We define a function `test_cointegration(asset1, asset2)`, which takes two assets as inputs, performs the cointegration test, and prints the p-value. If the p-value is less than 0.05 (a common threshold in statistical testing), we conclude that the assets are cointegrated and we can proceed with a pairs trading strategy. If the p-value is above 0.05, we conclude that the assets are not cointegrated, and we should not proceed with pairs trading.

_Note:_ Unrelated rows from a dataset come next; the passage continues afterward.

-- ==== Sys2Proof/Machine/Security.lean ====
section
/-! DEFINITION. The world map's registers, fuses and keys, images and their verification, ownership, updates and secure debug
(R472 to R493). The worlds of targets are in Memory.lean. -/

namespace Sys2Proof.Machine

def Dev.setSec (d : Dev) (x : Security) : Dev := { d with sec := x }

/-- Bytes of words, each most significant byte first. -/
def msBytes (ws : List Word) : List Byte :=
  ws.flatMap (fun w => [BitVec.ofNat 8 (bits w 31 24), BitVec.ofNat 8 (bits w 23 16), BitVec.ofNat 8 (bits w 15 8), BitVec.ofNat 8 (bits w 7 0)])

/-- A word of bytes, most significant byte first. -/
def msWord (bs : List Byte) : Word := toWord (bytesNat (bs.take 4))

/-- Words of n × 4 bytes, most significant byte first. -/
def msWords : Nat → List Byte → List Word
  | 0, _ => []
  | n + 1, bs => msWord bs :: msWords n (bs.drop 4)

/-! ### The world map's registers (R474, R475) -/

/-- A write of a register of the secure page of SEC by secure firmware. A descriptor with LOCK = 1 ignores it. -/
def worldWrite (off : Nat) (w : Word) (d : Dev) : Dev :=
  if off == 0x8000 then d.setReg R.SEC_WORLD_LO w
  else if off == 0x8004 then d.setReg R.SEC_WORLD_HI (w &&& 0x0000000F)
  else if 0x8100 ≤ off && off < 0x8500 && off % 4 == 0 then
    let r := (off - 0x8100) / 16
    if off % 16 == 12 then d
    else if d.is (F.SEC_REGION_ATTR_LOCK r) then raise E.SEC_LOCKED_WRITE [] d
    else if off % 16 == 0 then d.setReg (R.SEC_REGION_BASE r) (w &&& 0x0FFFFFFF)
    else if off % 16 == 4 then d.setReg (R.SEC_REGION_LIMIT r) (w &&& 0x0FFFFFFF)
    else d.setReg (R.SEC_REGION_ATTR r) (w &&& 0xF0000000)
  else d

/-! ### Keys (R478 to R480) -/

/-- The Burjor is CLAIMED (R480). -/
def Dev.claimed (d : Dev) : Bool := d.sec.bankUsed != 0

/-- The bank in force: that of highest index in OWNER_BANK_USED (R479). -/
def Dev.ownerBank (d : Dev) : Nat := flog2 d.sec.bankUsed

/-- A key by its number, 1 owner or 2 vendor, if its stored record matches its fuses (R479). -/
def Dev.keyOf (d : Dev) (key : Nat) : Option (List Word) :=
  if key == 2 then (if Config.sha384 (msBytes Config.vendorKey) == Config.vendorKeyHash then some Config.vendorKey else none)
  else if key == 1 && d.claimed then
    match kfind d.sec.ownerKeys d.ownerBank, kfind d.sec.ownerHash d.ownerBank with
    | some k, some h => if Config.sha384 (msBytes k) == h then some k else none
    | _, _ => none
  else none

/-- The owner's key where the Burjor is claimed, else the vendor's (R480). -/
def Dev.ownerOrVendor (d : Dev) : Nat := if d.claimed then 1 else 2

/-- The key that the image of a KIND must carry (R480). -/
def Dev.imageKey (d : Dev) (kind : Nat) : Nat := if kind == 1 then 2 else d.ownerOrVendor

/-- May a signed message carry a KEY (R480)? -/
def Dev.msgKeyOk (d : Dev) (id : Nat) (w : List Word) (key : Nat) : Bool :=
  if id / 256 == 9 || id == 0x0B02 || id == 0x0B03 then key == d.ownerOrVendor
  else if id == 0x0B04 || id == 0x0B06 then key == d.imageKey (bits (wordAt w 0) 1 0)
  else if id == 0x0B07 then key == 2 || (d.claimed && key == 1)
  else key == 1 || key == 2

/-! ### Images (R481, R482) -/

/-- Base, from the start of the MRAM, and size of a slot of a KIND: 0 A, 1 B (R376). -/
def slotBase (kind slot : Nat) : Nat :=
  if kind == 1 then 0x100000 + 0x100000 * slot else if kind == 2 then 0x300000 + 0x200000 * slot else 0x700000 + 0x200000 * slot
def slotSize (kind : Nat) : Nat := if kind == 1 then 0x100000 else 0x200000

/-- n bytes of a slot from an offset. -/
def slotBytes (mem : List Host.Cell) (kind slot off n : Nat) : List Byte :=
  (List.range n).map (fun i => memGet mem (0x40000000 + slotBase kind slot + off + i))

/-- A word of a slot's header, most significant byte first. -/
def hdrWord (h : List Byte) (off : Nat) : Nat := bytesNat ((h.drop off).take 4)
def hdrByte (h : List Byte) (off : Nat) : Nat := (h.getD off 0).toNat

/-- A range lies in instruction or data SRAM (R371, R481). -/
def inSram (a n : Nat) : Bool :=
  (0x01000000 ≤ a && a + n ≤ 0x01040000) || (0x02000000 ≤ a && a + n ≤ 0x02040000)

/-- Header fields that R481 and R482 fix, apart from the signature, the hash and the version. -/
def headerOk (kind : Nat) (h : List Byte) : Bool :=
  let zero (a n : Nat) : Bool := ((h.drop a).take n).all (· == 0)
  let len := hdrWord h 0x0C
  let load := hdrWord h 0x10
  let entry := hdrWord h 0x14
  hdrWord h 0 == 0x48524631 && hdrByte h 4 == kind && hdrByte h 6 ≤ 64 && zero 7 1 && zero 0x18 8 && zero 0x50 48 && zero 0xE0 32 &&
    len % 4 == 0 && len ≤ slotSize kind - 256 && inSram load len && load ≤ entry && entry < load + len

/-- Hash and signature of a slot (R481, R482). -/
def imageSigned (mem : List Host.Cell) (kind slot : Nat) (d : Dev) : Bool :=
  let h := slotBytes mem kind slot 0 256
  let body := slotBytes mem kind slot 256 (min (hdrWord h 0x0C) (slotSize kind - 256))
  Config.sha384 body == msWords 12 (h.drop 0x20) && hdrByte h 5 == d.imageKey kind &&
    (match d.keyOf (d.imageKey kind) with
    | some k => Config.ecdsaVerify k (Config.sha384 (h.take 0x80)) (msWords 24 (h.drop 0x80))
    | none => false)

/-- SEC_VERSION of a slot's header. -/
def imageVersion (mem : List Host.Cell) (kind slot : Nat) : Nat := hdrByte (slotBytes mem kind slot 0 8) 6

/-- A slot verifies (R482). -/
def slotVerifies (mem : List Host.Cell) (kind slot : Nat) (d : Dev) : Bool :=
  headerOk kind (slotBytes mem kind slot 0 256) && imageSigned mem kind slot d && d.sec.rollback.getD (kind - 1) 0 ≤ imageVersion mem kind slot

/-- The header of the running image of a KIND, 128 bytes; none where no image runs. -/
def Dev.runHeader (d : Dev) (kind : Nat) : Option (List Byte) :=
  match d.sec.run.getD (kind - 1) none with
  | none => none
  | some slot => some (match kfind d.sec.header kind with
    | some h => h
    | none => (List.range 128).map (fun i => Config.mramByte (slotBase kind slot + i)))

/-- The measurement of the running image of a KIND, zero for none (R481, R489). -/
def Dev.measurement (d : Dev) (kind : Nat) : List Word :=
  match d.runHeader kind with
  | some h => Config.sha384 h
  | none => List.replicate 12 0

/-- Bytes are written to the MRAM by the monitor (R396, R485). -/
def mramWrite (off : Nat) (bs : List Byte) (s : State) : State := fabWrite (0x40000000 + off) bs [] 2 0x02 s

/-- FW pips of the MRAM that n bytes draw: 512 bytes for the 32 pips of a turn (R16, R485). -/
def fwPips (n : Nat) : Nat := (n + 15) / 16

/-- MAGIC of slot A of a KIND is zeroed (R485, R487). -/
def invalidateA (kind : Nat) (s : State) : State := mramWrite (slotBase kind 0) [0, 0, 0, 0] s

/-- Bytes of the image in a slot: its header and its body (R481). -/
def imageBytes (mem : List Host.Cell) (kind slot : Nat) : Nat :=
  min (slotSize kind) (256 + hdrWord (slotBytes mem kind slot 0 256) 0x0C)

/-- The image in one slot is copied over the other slot (R485, R487). -/
def copySlot (kind src dst : Nat) (s : State) : State :=
  mramWrite (slotBase kind dst) (slotBytes s.mem kind src 0 (imageBytes s.mem kind src)) s

/-- Waiting chunks are written, oldest first, as far as their FW pips have been granted (R42, R485). -/
def chunkDrain : Nat → State → State
  | 0, s => s
  | n + 1, s =>
    match s.dev.sec.chunks with
    | [] => s
    | (off, bs) :: r =>
      let s' := withPipsS 2 6 (fwPips bs.length) (fun s => mramWrite off bs { s with dev := s.dev.setSec { s.dev.sec with chunks := r } }) s
      if s'.dev.sec.chunks.length < n + 1 then chunkDrain n s' else s'

/-- What Horef and the monitor do when FW pips of the MRAM have been granted (R485). -/
def fwDrain (s : State) : State := chunkDrain s.dev.sec.chunks.length s

/-- The waiting chunks are in the MRAM: VERIFY looks at the slot once all of them are written. -/
def chunksWritten (s : State) : State :=
  s.dev.sec.chunks.foldl (fun s x => mramWrite x.1 x.2 s) { s with dev := s.dev.setSec { s.dev.sec with chunks := [] } }

/-! ### The boot chain (R483, R487) -/

/-- A BOOT that finds the attempt count of a TRIAL slot at 3 reverts it (R487). -/
def trialRevert (kind : Nat) (s : State) : State :=
  match kfind s.dev.sec.trial kind with
  | some n =>
    if 3 ≤ n then
      let s := invalidateA kind s
      { s with dev := raise E.SEC_TRIAL_REVERT [] (count1 (R.SEC_COUNT 3) (wearRecord (s.dev.setSec { s.dev.sec with trial := kdel s.dev.sec.trial kind }))) }
    else s
  | none => s

/-- A stage of BOOT verifies the slots of a KIND: the slot that runs, and the failures to report (R483). -/
def verifyStage (kind : Nat) (s : State) : State :=
  let s := trialRevert kind s
  let d := s.dev
  let a := slotVerifies s.mem kind 0 d
  let b := slotVerifies s.mem kind 1 d
  let fails := (if a then [] else [0x40000000 + slotBase kind 0]) ++ (if a || b then [] else [0x40000000 + slotBase kind 1])
  let slot : Option Nat := if a then some 0 else if b then some 1 else none
  { s with dev := d.setSec { d.sec with
      run := d.sec.run.set (kind - 1) slot
      header := (match slot with
        | some x => kset d.sec.header kind (slotBytes s.mem kind x 0 128)
        | none => kdel d.sec.header kind)
      bootFails := d.sec.bootFails ++ fails } }

/-- A reset of R467 adds 1 to the attempt count of every TRIAL slot A that runs (R487). -/
def trialAttempt (d : Dev) : Dev :=
  [1, 2, 3].foldl (fun d k =>
    match kfind d.sec.trial k with
    | some n => if d.sec.run.getD (k - 1) none == some 0 then wearRecord (d.setSec { d.sec with trial := kset d.sec.trial k (n + 1) }) else d
    | none => d) d

/-! ### Ownership, time, update (R484 to R487, R492) -/

/-- What a message returns that may change memory: the machine with it, its status and its payload. -/
abbrev StRes := State × Nat × List Word

/-- SEC_STATUS as it reads. -/
def secStatus (d : Dev) : Word :=
  let tr (k : Nat) : Nat := b2n (kfind d.sec.trial k).isSome
  pack32 [(31, 31, b2n d.claimed), (30, 29, d.ownerBank), (28, 28, tr 2), (27, 27, tr 3), (26, 26, tr 1), (25, 25, b2n d.sec.session.isSome),
    (23, 16, d.get F.SEC_STATUS_SCOPE)]

/-- ROLLBACK as it reads. -/
def rollbackWord (d : Dev) : Word :=
  pack32 [(23, 16, d.sec.rollback.getD 0 0), (15, 8, d.sec.rollback.getD 1 0), (7, 0, d.sec.rollback.getD 2 0)]

/-- SET_TIME (R66, R492). -/
def mSetTime (w : List Word) (d : Dev) : MsgRes :=
  let v := bits (wordAt w 0) 15 0 * 2 ^ 32 + (wordAt w 1).toNat
  if v < d.time.st then (d, 9, [])
  else (wearRecord ({ d with time := { d.time with st := v, stMram := v } }.put F.TIME_STATUS_ST_VALID 1), 0, [])

/-- CLAIM_OWNERSHIP (R484): the next bank whose bit is 0 and whose hash fuses are blank. -/
def mClaimOwnership (w : List Word) (d : Dev) : MsgRes :=
  let key := w.take 24
  match (List.range 4).find? (fun k => nbits d.sec.bankUsed k k == 0 && (kfind d.sec.ownerHash k).isNone && d.sec.bankUsed < 2 ^ k) with
  | none => (d, 9, [])
  | some k =>
    let d := d.setSec { d.sec with
      ownerKeys := kset d.sec.ownerKeys k key
      ownerHash := kset d.sec.ownerHash k (Config.sha384 (msBytes key))
      bankUsed := d.sec.bankUsed + 2 ^ k }
    (raise E.SEC_OWNER_CHANGED [] d, 0, [toWord k])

> The cointegration test used is the Engle-Granger cointegration test. The two time series being tested for cointegration are considered as endogenous (endog) and exogenous (exog) variables.
> The endogenous variable is the primary variable of interest in the cointegration test. It is the time series being tested to see if it has a long-term relationship with another time series (the exogenous variable)

In [None]:
def test_cointegration(asset1, asset2):
    
    # Fetch the history of the rolling future strategy for asset1 and asset2
    asset1_df = asset1.history().dropna()
    asset2_df = asset2.history().dropna()
    
    
    # Ensure endog and exog are of the same size 
    asset1_df = asset1_df.reindex(asset2_df.index).fillna(method='ffill')
    asset2_df = asset2_df.reindex(asset1_df.index).fillna(method='ffill')
    
    # Run cointegration test
    score, pvalue, _ = coint(asset1_df, asset2_df)
    print('--------')
    print(f'p-value of cointegration test between {asset1.name} and {asset2.name}: {pvalue}')
    
    # For this example we define the threshold of 0.05 for the p-value
    if pvalue < 0.05:
        print('Assets are cointegrated, proceed with pairs trading strategy.')
        print('--------')

    else:
        print('Assets are not cointegrated, do not proceed with pairs trading.')
        print('--------')

### 2.3 Test for cointegration between different assets

In [None]:
test_cointegration(fc, lc)

In the test above, we are checking for cointegration between Feeder Cattle and Live Cattle. The output shows that the p-value of the cointegration test is less than 0.05, indicating that these two assets are cointegrated and suitable for pairs trading.


In [None]:
test_cointegration(c, rr)

Similarly, in the test above, we tested for cointegration between Corn and Rough Rice. The result again shows a p-value less than 0.05, suggesting these two assets are also cointegrated.


In [None]:
test_cointegration(fc, c)

In contrast, when we test for cointegration between Feeder Cattle and Corn, the p-value is greater than 0.05. This suggests that these two assets are not cointegrated and should not be used for pairs trading.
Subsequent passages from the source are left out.